Jim Lovell will be receiving the Guild Award of Honour

Captain James Arthur Lovell is the only man to have flown to the moon twice without landing on it. His experiences on Apollo 8 helped paved the way for Neil Armstrong’s first step, and his coolness under pressure gave us the phrase that is known world wide: “Houston, we have a problem.”

A US Navy night fighter pilot, flying in the McDonnell F2H Banshee, Captain Lovell graduated at the top of his test pilot course and was accepted as an astronaut within the Gemini programme. He piloted Gemini 7 when it accomplished the first space rendezvous ever in 1965, and as Command Pilot on Gemini 12 he docked with another spacecraft manually after the rendezvous radar failed.

In 1968 Jim Lovell, along with Frank Borman and Bill Anders in Apollo 8, became the first people to leave the orbit of earth. As the navigator Captain Lovell used a sextant to measure the spacecraft’s position and calculate mid-course corrections.
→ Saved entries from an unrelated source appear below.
-- ==== Sys2Proof/Machine/StLodestone.lean ====
section
/-!
DEFINITION. Machine/StLodestone.lean: the counter, references, the PTP instance and the timer channels (R80 to R108, R578, R579).
-/
namespace Sys2Proof.Machine

/-- States of R101. -/
inductive LdsState where
  /-- 0 -/
  | unset
  /-- 1 -/
  | freerun
  /-- 2 -/
  | locked
  /-- 3 -/
  | switch
  /-- 4 -/
  | holdover
deriving DecidableEq, Repr

/-- State of a PTP port (R91). -/
inductive PtpState where
  /-- LISTENING -/
  | listening
  /-- SLAVE -/
  | slave
  /-- MASTER -/
  | master
  /-- PASSIVE -/
  | passive
deriving DecidableEq, Repr

/-- One measurement of a phase reference (R94): with it the steering that Lodestone applied since an earlier one is known. -/
structure Obs where
  /-- target minus local time in ns -/
  off : Int
  /-- the counter as extended, in units of 2^-24 ns -/
  at_ : Nat
  /-- Lodestone ticks since the release of the main domain -/
  tick : Nat
  /-- LDS_INC in force -/
  inc : Nat
deriving DecidableEq, Repr

/-- A foreign master heard on a port (R91, IEEE 1588-2019 clause 9.3.2). -/
structure Foreign where
  /-- its latest Announce -/
  data : AnnData
  /-- frames in which its latest two Announce messages came -/
  last : Nat
  /-- frame of the one before; none while there is one -/
  prev : Option Nat
deriving DecidableEq, Repr

/-- A port of the PTP instance (R89, R91). -/
structure PtpPort where
  /-- delay mechanism: 0 end to end, 1 peer to peer -/
  mech : Nat := 0
  /-- 0 two-step, 1 one-step transmission -/
  step : Nat := 0
  /-- port state chosen by the owner: 0 BMCA, 1 MASTER, 2 SLAVE -/
  role : Nat := 0
  /-- ingress delay in ns beyond the reference plane -/
  inDelay : Int := 0
  /-- egress delay in ns beyond the reference plane -/
  egDelay : Int := 0
  /-- asymmetry in ns -/
  asym : Int := 0
  /-- logSyncInterval, -7 to 0 -/
  logSync : Int := 0
  /-- logMinDelayReqInterval and logMinPdelayReqInterval, -7 to 0 -/
  logDelay : Int := 0
  /-- logAnnounceInterval, -3 to 3 -/
  logAnn : Int := 1
  /-- announceReceiptTimeout, 2 to 10 -/
  annTmo : Nat := 3
  /-- its state -/
  st : PtpState := .listening
  /-- measurements of the last 64 Sync intervals, newest first -/
  offs : List Obs := []
  /-- foreign masters heard, newest first -/
  foreign : List Foreign := []
  /-- frame of the latest Announce of the port's master, or of the start of the port -/
  annAt : Nat := 0
  /-- a two-step Sync that waits for its Follow_Up: sequence, corrected ingress time and correction, in tenths of a ns -/
  sync : Option (Nat × Int × Int) := none
  /-- corrected ingress time of the latest Sync less its origin and correction, in tenths of a ns -/
  m2s : Option Int := none
  /-- Delay_Req or Pdelay_Req sent: sequence and corrected egress time in tenths of a ns -/
  req : Option (Nat × Int) := none
  /-- a two-step Pdelay_Resp that waits for its follow-up: sequence, request receipt time, corrected ingress time and correction, in tenths of a ns -/
  presp : Option (Nat × Int × Int × Int) := none
  /-- meanPathDelay in tenths of a ns -/
  mpd : Int := 0
  /-- sequence of the next message it sends -/
  seq : Nat := 0
  /-- messages discarded under R91 -/
  drops : Nat := 0
deriving DecidableEq, Repr

/-- A leap-second entry of UTC_TABLE (R97, R272): from this PTP second on, TAI minus UTC is `tai`. -/
structure Leap where
  /-- PTP seconds from which it holds -/
  from_ : Nat
  /-- TAI minus UTC in seconds -/
  tai : Nat
deriving DecidableEq, Repr

/-- Lodestone. -/
structure Lodestone where
  /-- Lodestone runs: the main domain is powered and out of reset (R116, R532); width: 1 bit; reset: no (R73) -/
  on : Bool := false
  /-- the counter in units of 2^-24 ns: 32 bits of ns and 24 of fraction (R80, R578); width: 56 bits; reset: 0 (R108) -/
  time : Nat := 0
  /-- Lodestone ticks since the release of the main domain (R80, R94, R101); width: counter, the model's own; reset: DESIGN CHOICE 0 (log 4) -/
  ticks : Nat := 0
  /-- ticks at the latest read of LDS_NS (R84, R85); width: counter, the model's own; reset: DESIGN CHOICE 0 (log 4) -/
  readTick : Nat := 0
  /-- LDS_INC in force (R80, R81); width: 32 bits; reset: 0x0200_0000 -/
  inc : Nat := 0x02000000
  /-- LDS_INC written and not yet in force (R81); width: 32 bits; reset: none (R108: the register reads 0x0200_0000) -/
  incNext : Option Nat := none
  /-- the LDS_INC that firmware last wrote for frequency, about which a slew moves (R81, R95); width: 32 bits; reset: 0x0200_0000 -/
  freq : Nat := 0x02000000
  /-- what is left of a slew in units of 2^-24 ns, positive forward (R95); width: signed; reset: DESIGN CHOICE 0 (log 4) -/
  slewLeft : Int := 0
  /-- the slew runs at the rate limit of R81, not at SLEW_PPB (R101); width: 1 bit; reset: DESIGN CHOICE no (log 4) -/
  slewFull : Bool := false
  /-- LDS_LOAD (R82); width: 32 bits; reset: 0 -/
  load : Nat := 0
  /-- the one offset load since reset has been used (R82); width: 1 bit; reset: no (R82) -/
  loadUsed : Bool := false
  /-- LDS_WRAP, the wrap count (R85); width: 16 bits; reset: 0 -/
  wrap : Nat := 0
  /-- the wrap count latched at the last LDS_NS read (R85); width: 16 bits; reset: 0 -/
  wrapLatch : Nat := 0
  /-- the last extended read e of firmware in ns (R84); width: 80 bits; reset: 0, DESIGN CHOICE (log 4) -/
  ext : Nat := 0
  /-- LDS_FRAME_HI latched at the last LDS_FRAME_LO read (R86); width: 32 bits; reset: 0 -/
  hiLatch : Nat := 0
  /-- LDS_STAT.STATE (R101); width: 3 bits; reset: UNSET -/
  st : LdsState := .unset
  /-- phase reference of the target in LOCKED and SWITCH (R101); width: 2 bits; reset: none (R579) -/
  target : Option Ref := none
  /-- Lodestone steers frequency to REF10_IN (R101, R579); width: 1 bit; reset: no -/
  steer10 : Bool := false
  /-- qualified references (R94, R108); width: 4 bits; reset: none -/
  qual : List Ref := []
  /-- LDS_CTL.FSYNC_SLAVE (R100, R108); width: 1 bit; reset: 0 -/
  fsyncSlave : Bool := false
  /-- LDS_CTL.TOD_BAUD (R97); width: 1 bit; reset: 0 -/
  todBaud : Bool := false
  /-- LDS_CTL.TOD_FMT: true for ZDA (R97); width: 1 bit; reset: 0 -/
  todZda : Bool := false
  /-- LDS_CTL.REF10_OUT_EN (R99); width: 1 bit; reset: 0 -/
  ref10Out : Bool := false
  /-- LDS_REF_CFG.EN_PPS (R108); width: 1 bit; reset: 1 -/
  enPps : Bool := true
  /-- LDS_REF_CFG.EN_PTP (R108); width: 1 bit; reset: 1 -/
  enPtp : Bool := true
  /-- LDS_REF_CFG.EN_REF10 (R108); width: 1 bit; reset: 1 -/
  enRef10 : Bool := true
  /-- LDS_REF_CFG.EN_FSYNC (R108); width: 1 bit; reset: 0 -/
  enFsync : Bool := false
  /-- LDS_REF_CFG.SLEW_PPB (R95, R108); width: 16 bits; reset: 8,000 -/
  slewPpb : Nat := 8000
  /-- LDS_PTP_THR.SD_NS (R108); width: 16 bits; reset: 100 -/
  sdNs : Nat := 100
  /-- LDS_ACQ.TMO_S (R108); width: 12 bits; reset: 120 -/
  tmoS : Nat := 120
  /-- measurements of valid PPS edges in a row, newest first, at most 60 (R94); width: table; reset: empty (log 4) -/
  ppsRun : List Obs := []
  /-- the PPS edge that waits for its sentence: the measurement, its off still the local time of the edge in ns (R97); width: 64 bits; reset: none (log 4) -/
  ppsWait : Option Obs := none
  /-- the local time of the latest PPS edge in ns (R94); width: 64 bits; reset: none (log 4) -/
  ppsLast : Option Nat := none
  /-- measurements of FSYNC edges in a row, newest first, at most 6,000 (R94); width: table; reset: empty (log 4) -/
  fsRun : List Obs := []
  /-- frames in a row without a usable FSYNC edge (R94, R100); width: counter; reset: 0 (log 4) -/
  fsMiss : Nat := 0
  /-- a usable FSYNC edge came in the current frame (R100); width: 1 bit; reset: no (log 4) -/
  fsSeen : Bool := false
  /-- FSYNC edges more than 50 microseconds off, counted and not used (R100); width: counter; reset: 0 (log 4) -/
  fsFar : Nat := 0
  /-- FSYNC_IN is ignored for a label conflict (R100); width: 1 bit; reset: no (log 4) -/
  fsConflict : Bool := false
  /-- last offset of the target minus local time, signed ns (R108); width: 32 bits; reset: 0 -/
  offset : Int := 0
  /-- offset measurements in a row within 50 ns of the target (R95); width: counter; reset: 0 (log 4) -/
  within : Nat := 0
  /-- LDS_HOLD: frames since entry into HOLDOVER (R108); width: counter; reset: 0 -/
  holdFrames : Nat := 0
  /-- HOLDOVER_EXPIRED has been raised (R101); width: 1 bit; reset: no (log 4) -/
  holdExpired : Bool := false
  /-- LDS_ACQ.TMO_S has expired since the release of the main domain (R101); width: 1 bit; reset: no (log 4) -/
  acqOver : Bool := false
  /-- LDS_REF_IGN (R108); width: 32 bits; reset: 0 -/
  ignored : Nat := 0
  /-- LDS_INC in force, one sample per second, newest first, at most 1,000 (R101); width: table; reset: empty (log 9) -/
  incHist : List Nat := []
  /-- the owner's TIME_SET: VALUE in ns, and the frame of its commit (R534); width: 64 bits; reset: none (log 4) -/
  timeSet : Option (Nat × Nat) := none
  /-- the last time journaled in flash in ns (R101); width: 64 bits; reset: none, DESIGN CHOICE (log 4) -/
  journaled : Option Nat := none
  /-- the time in use is untraceable (R85, R101); width: 1 bit; reset: no (log 4) -/
  untraceable : Bool := false
  /-- TAI minus UTC in seconds before the first entry of the table (R97, R272); width: 16 bits; reset: DESIGN CHOICE 37 (log 10) -/
  taiUtc : Nat := 37
  /-- leap-second table (R97, R272); width: table; reset: empty (log 10) -/
  leaps : List Leap := []
  /-- PTP domain (R91); width: 7 bits; reset: 0, the default of R91 -/
  domain : Nat := 0
  /-- ports on which PTP is enabled, by port code (R91, R140); width: table; reset: empty (log 4) -/
  ptp : Tbl PtpPort := []
  /-- channels with a pulse on PPS_OUT, each with the LDS_NS value at which it ends (R104, R106); width: 16 × 32 bits; reset: none (R98: inactive until UNSET is left) -/
  ppsOut : Tbl Nat := []
  /-- channels with a pulse on FSYNC_OUT, each with the LDS_NS value at which it ends (R104, R106); width: 16 × 32 bits; reset: none -/
  fsyncOut : Tbl Nat := []
  /-- pool channels of vCtls: vCtl and channel (R107, R171); width: table; reset: channels 6 and 7 for the owner, as its quota of first start gives them (R171) -/
  pool : List (Nat × Nat) := [(0, 6), (0, 7)]
  /-- raw stamps delivered by the next TIME_RAW_READ: vCtl, port, egress, stamp (R88, R90); width: table; reset: empty (log 4) -/
  stamps : List (Nat × Nat × Bool × Nat) := []
  /-- the latest ingress stamp of each port, by port code (R88); width: 32 bits each; reset: empty (log 4) -/
  stampIn : Tbl Nat := []
  /-- the latest egress stamp of a marked frame of each port, by port code (R88); width: 32 bits each; reset: empty (log 4) -/
  stampEg : Tbl Nat := []
  /-- marks of STAMP_MARK: vCtl, port, frames left (R88); width: table; reset: empty (log 4) -/
  marks : List (Nat × Nat × Nat) := []
deriving DecidableEq, Repr

end Sys2Proof.Machine
end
On 11 April 1970 Apollo landed Lovell and Fred Haise on the Moon with Jack Swigert to pilot the service module. However an oxygen tank explosion damaged the spacecraft over 200,000 miles from Earth, threatening to maroon the three men in space. Through the courage of Jim Lovell and his crew, improvising under extreme conditions a huge catastrophe was averted and Apollo 13 returned to Earth safely.

Jim and many other inspiring people – including military aircrew, test pilots, flying instructors, private pilots and newly qualified trainees – will be recieving rewards from the Guild of Air Pilots and Air Navigators at London’s medieval Guildhall on Wednesday 23 October 2013.